EXERCISE DETAILS ->
Only lines that contain the word "checks" are to be returned from the data below.
*** RECORDED INFORMATION ***
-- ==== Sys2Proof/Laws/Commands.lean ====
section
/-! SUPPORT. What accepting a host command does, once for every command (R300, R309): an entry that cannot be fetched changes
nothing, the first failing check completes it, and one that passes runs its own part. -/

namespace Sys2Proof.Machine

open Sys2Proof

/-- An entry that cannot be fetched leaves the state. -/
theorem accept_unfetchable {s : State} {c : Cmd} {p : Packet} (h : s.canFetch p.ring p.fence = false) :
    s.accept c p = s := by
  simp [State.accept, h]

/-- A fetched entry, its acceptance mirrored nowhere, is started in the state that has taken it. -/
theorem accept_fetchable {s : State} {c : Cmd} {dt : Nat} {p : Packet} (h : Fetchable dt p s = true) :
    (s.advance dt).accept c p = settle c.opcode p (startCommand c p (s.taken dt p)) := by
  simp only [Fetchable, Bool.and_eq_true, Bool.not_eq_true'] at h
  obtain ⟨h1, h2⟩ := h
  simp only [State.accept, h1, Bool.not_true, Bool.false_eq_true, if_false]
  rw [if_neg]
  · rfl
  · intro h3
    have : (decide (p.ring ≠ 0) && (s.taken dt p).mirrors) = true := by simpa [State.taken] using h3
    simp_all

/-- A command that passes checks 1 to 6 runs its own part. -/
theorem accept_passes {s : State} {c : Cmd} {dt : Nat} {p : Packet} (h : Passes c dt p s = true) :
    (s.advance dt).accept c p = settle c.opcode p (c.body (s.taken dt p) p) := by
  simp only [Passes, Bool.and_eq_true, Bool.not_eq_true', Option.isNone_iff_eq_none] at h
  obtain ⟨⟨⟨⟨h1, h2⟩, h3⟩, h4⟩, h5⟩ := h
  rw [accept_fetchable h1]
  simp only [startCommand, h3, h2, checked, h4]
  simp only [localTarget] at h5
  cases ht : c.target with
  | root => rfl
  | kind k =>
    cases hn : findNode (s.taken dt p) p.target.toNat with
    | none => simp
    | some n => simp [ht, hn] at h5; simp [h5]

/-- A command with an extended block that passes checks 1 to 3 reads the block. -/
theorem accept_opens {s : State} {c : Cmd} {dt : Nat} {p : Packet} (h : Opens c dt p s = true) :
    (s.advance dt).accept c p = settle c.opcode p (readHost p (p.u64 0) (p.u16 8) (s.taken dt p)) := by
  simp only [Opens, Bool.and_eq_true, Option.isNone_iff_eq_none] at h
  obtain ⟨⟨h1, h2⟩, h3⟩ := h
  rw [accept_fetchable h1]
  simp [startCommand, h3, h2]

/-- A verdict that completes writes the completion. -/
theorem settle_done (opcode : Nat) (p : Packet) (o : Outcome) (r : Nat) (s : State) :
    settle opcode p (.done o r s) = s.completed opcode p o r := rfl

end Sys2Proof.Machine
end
***
SOLUTION FOR THIS EXERCISE ->
/-- A command that passes checks 1 to 6 runs its own part. -/
/-- A command with an extended block that passes checks 1 to 3 reads the block. -/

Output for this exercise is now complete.